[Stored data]
'''
/-! ## The meanings that the rows of service calls run -/

theorem exec_svcYield (ctx : Nat) (s : State) : exec (.svcYield ctx) s = execSvcYield ctx s := rfl
theorem exec_svcProgramExit (ctx : Nat) (s : State) : exec (.svcProgramExit ctx) s = execSvcProgramExit ctx s := rfl
theorem exec_svcDelay (ctx : Nat) (s : State) : exec (.svcDelay ctx) s = execSvcDelay ctx s := rfl
theorem exec_svcLogRecord (ctx : Nat) (s : State) : exec (.svcLogRecord ctx) s = execSvcLogRecord ctx s := rfl
theorem exec_svcWaitTimeout (ctx : Nat) (s : State) : exec (.svcWaitTimeout ctx) s = execSvcWaitTimeout ctx s := rfl
theorem exec_svcNextInput (ctx : Nat) (s : State) : exec (.svcNextInput ctx) s = execSvcNextInput ctx s := rfl
theorem exec_svcEmitOutput (ctx : Nat) (s : State) : exec (.svcEmitOutput ctx) s = execSvcEmitOutput ctx s := rfl
theorem exec_svcTongsQuery (ctx : Nat) (s : State) : exec (.svcTongsQuery ctx) s = execSvcTongsQuery ctx s := rfl
theorem exec_svcDigest (ctx : Nat) (tagOk : Bool) (s : State) : exec (.svcDigest ctx tagOk) s = execSvcDigest ctx tagOk s := rfl
theorem exec_svcCompress (ctx : Nat) (s : State) : exec (.svcCompress ctx) s = execSvcCompress ctx s := rfl
theorem exec_svcDecompress (ctx : Nat) (s : State) : exec (.svcDecompress ctx) s = execSvcDecompress ctx s := rfl

/-! ## Yield, exit, delay, log record and wait (R252, R253, R257) -/

/-- Settles O13: a clause's condition decides the tests of its service. What a wait for ticket 0 returns (log 69), the widths of
the log record (log 26) and the free values that a record draws (log 4) are the model's choices. -/
theorem shortServices : Obligations.ShortServices := by
  unfold Obligations.ShortServices
  intro q
  dsimp only
  refine ⟨does_of_svc (exec_svcYield q.ctx) fun _ _ => rfl, does_of_svc (exec_svcProgramExit q.ctx) fun _ _ => rfl,
    does_of_svc (exec_svcDelay q.ctx) fun d outOfRange => if_pos outOfRange,
    does_of_svc (exec_svcDelay q.ctx) fun d ⟨least, most⟩ => if_neg (by omega),
    does_of_svc (exec_svcLogRecord q.ctx) fun d outOfRange => if_pos outOfRange,
    does_of_svc (exec_svcLogRecord q.ctx) fun d ⟨least, most, invalid⟩ => ?recordFaults,
    does_of_svc (exec_svcLogRecord q.ctx) fun d ⟨least, most, valid, spent⟩ => ?recordDropped,
    does_of_svc (exec_svcLogRecord q.ctx) fun d ⟨least, most, valid, left⟩ => ?recordLogged,
    does_of_svc (exec_svcWaitTimeout q.ctx) fun d refused => if_pos refused,
    fun ticket most outstanding => ?waits⟩
  case recordFaults => exact (if_neg (by omega)).trans (if_pos invalid)
  case recordDropped => exact (if_neg (by omega)).trans ((if_neg (by simp [valid])).trans (if_pos spent))
  case recordLogged => exact (if_neg (by omega)).trans ((if_neg (by simp [valid])).trans (if_neg (Nat.not_le.mpr left)))
  case waits =>
    have taken : ¬ (4 < q.c.arg 2 ∨ 60000000 < q.c.arg 3 ∨ q.c.outstanding (q.c.arg 2) = false) := by
      simp [ticket, most, outstanding]
    refine ⟨fun x ended => does_of_svc (exec_svcWaitTimeout q.ctx) fun d _ => (if_neg taken).trans ?_,
      fun pending atOnce => does_of_svc (exec_svcWaitTimeout q.ctx) fun d _ => (if_neg taken).trans ?_,
      fun pending later => does_of_svc (exec_svcWaitTimeout q.ctx) fun d _ => (if_neg taken).trans ?_⟩
    · simp only [ended]
    · simp only [pending, if_pos atOnce]
    · simp only [pending, if_neg (show q.c.arg 3 ≠ 0 by omega)]

/-! ## Input and output (R247, R248, R249) -/

/-- Settles O14: whether a chunk waits and whether a buffer stands decide the branches. That an emit past OUTPUT_LENGTH stops
the program at the call (log 128) is the model's choice. -/
theorem inputAndOutputServices : Obligations.InputAndOutputServices := by
  unfold Obligations.InputAndOutputServices
  intro q
  dsimp only
  refine ⟨fun i t waiting => does_of_svc (exec_svcNextInput q.ctx) fun d _ => ?mapped,
    fun noneWaits => does_of_svc (exec_svcNextInput q.ctx) fun d atEnd => ?ended,
    fun noneWaits => does_of_svc (exec_svcNextInput q.ctx) fun d ⟨goesOn, left⟩ => ?waits,
    does_of_svc (exec_svcEmitOutput q.ctx) fun d tooLong => if_pos tooLong,
    does_of_svc (exec_svcEmitOutput q.ctx) fun d empty => (if_neg (by omega)).trans (if_pos empty),
    fun least most buffer => ⟨does_of_svc (exec_svcEmitOutput q.ctx) fun d full => ?stops,
      fun x => does_of_svc (exec_svcEmitOutput q.ctx) fun d ⟨room, fresh⟩ => ?emits,
      does_of_svc (exec_svcEmitOutput q.ctx) fun d ⟨room, noFresh⟩ => ?waitsAfter⟩,
    fun least most noBuffer => does_of_svc (exec_svcEmitOutput q.ctx) fun d noFresh => ?waitsBefore⟩
  case mapped => cases q.w.cur <;> simp only [waiting]
  case ended =>
    simp only [noneWaits]
    exact if_pos (Bool.or_eq_true_iff.mpr atEnd)
  case waits =>
    simp only [noneWaits]
    exact if_neg (by simpa using ⟨goesOn, left⟩)
  all_goals rw [if_neg (by omega), if_neg (by omega)]
  case stops => simp [buffer, full]
  case emits =>
    simp only [buffer, if_true, room, Bool.false_eq_true, if_false]
    split at fresh
    next stands =>
      obtain ⟨i, stands⟩ := Option.isSome_iff_exists.mp stands
      cases fresh
      simp only [stands]
    next none => simp only [Option.not_isSome_iff_eq_none.mp none, fresh]
  case waitsAfter =>
    simp only [buffer, if_true, room, Bool.false_eq_true, if_false]
    split at noFresh
    next => cases noFresh
    next none => simp only [Option.not_isSome_iff_eq_none.mp none, noFresh]
  case waitsBefore => simp [noBuffer, noFresh]

/-! ## Tongs and the engines (R254, R255, R303, R305) -/

/-- Service 5 in the direction `op` is accepted with ticket `no`: it is asked for with lengths and a level in range, spans that are
valid and apart, a free ticket, and an engine of CXE alive (R256, R299). -/
def Dev.cxeAccepts (d : Dev) (q : Call) (op no : Nat) : Prop :=
  b2n (bit (q.c.arg 2) 0) = op ∧ (op = 0 → 1 ≤ bitsOf (q.c.arg 2) 4 4 ∧ bitsOf (q.c.arg 2) 4 4 ≤ 12) ∧
    q.c.arg 4 ≤ 2 ^ 26 ∧ q.c.arg 6 ≤ 2 ^ 26 ∧ ¬(q.c.arg 3 < q.c.arg 5 + q.c.arg 6 ∧ q.c.arg 5 < q.c.arg 3 + q.c.arg 4) ∧
    q.c.valid (q.c.arg 3) (q.c.arg 4) false = true ∧ q.c.valid (q.c.arg 5) (q.c.arg 6) true = true ∧
    q.c.newTicket (bit (q.c.arg 7) 0) = some no ∧ d.aliveEngs 0 ≠ []

/-- An accepted call of service 5 has asked for a unit of pool 25, and its job waits for the engine (R303). -/
def Dev.cxeStarted (d : Dev) (q : Call) (op no : Nat) : Dev :=
  let r := d.request 25 q.w.ref.fix 1 (.waybill q.w.id)
  let j : CJob := { op := op, level := if op = 0 then bitsOf (q.c.arg 2) 4 4 else 0, ticket := no, fix := q.w.ref.fix
                    epoch := q.w.epoch % 65536, caller := q.ctx, wb := q.w.id, state := b2n r.2, src := q.c.getX 3
                    srcLen := q.c.arg 4, dst := q.c.getX 5, dstCap := q.c.arg 6 }
  ({ r.1 with cxe := { r.1.cxe with waiting := r.1.cxe.waiting ++ [j] } }).startOp q
    { no := no, svc := 5, src := q.c.arg 3, srcLen := q.c.arg 4, dst := q.c.arg 5, dstLen := q.c.arg 6 }

theorem Dev.startCxe_accepted {d : Dev} {q : Call} {op no : Nat} (accepts : d.cxeAccepts q op no) :
    d.startCxe q op = d.cxeStarted q op no := by
  obtain ⟨way, level, short, fits, apart, reads, writes, ticket, alive⟩ := accepts
  simp only [Dev.startCxe]
  rw [if_neg (Classical.not_not.mpr way), if_neg (by omega), if_neg (by simp [reads, writes])]
  simp only [ticket]
  exact if_neg (by simpa using alive)

/-- The digest operation that an unkeyed START opens. -/
theorem Dev.digestOpen_unkeyed {d : Dev} {q : Call} {alg : Nat} (unkeyed : alg < 4) :
    d.digestOpen q alg true = .ok ({ alg := alg }, false) := by
  have known : alg % 8 < 4 ∧ alg < 12 := by omega
  simp [Dev.digestOpen, known, show alg < 8 by omega]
'''
▶ **INSTRUCTIONS TO FOLLOW**: Above are some records; copy exactly the lines from the one with "refine ⟨does_of_svc (exec_svcYield" through the one with "does_of_svc (exec_svcDelay q.ctx) fun d outOfRange", both included, and no others.

▶ **RESULT FOR THIS EXERCISE**:
  refine ⟨does_of_svc (exec_svcYield q.ctx) fun _ _ => rfl, does_of_svc (exec_svcProgramExit q.ctx) fun _ _ => rfl,
    does_of_svc (exec_svcDelay q.ctx) fun d outOfRange => if_pos outOfRange,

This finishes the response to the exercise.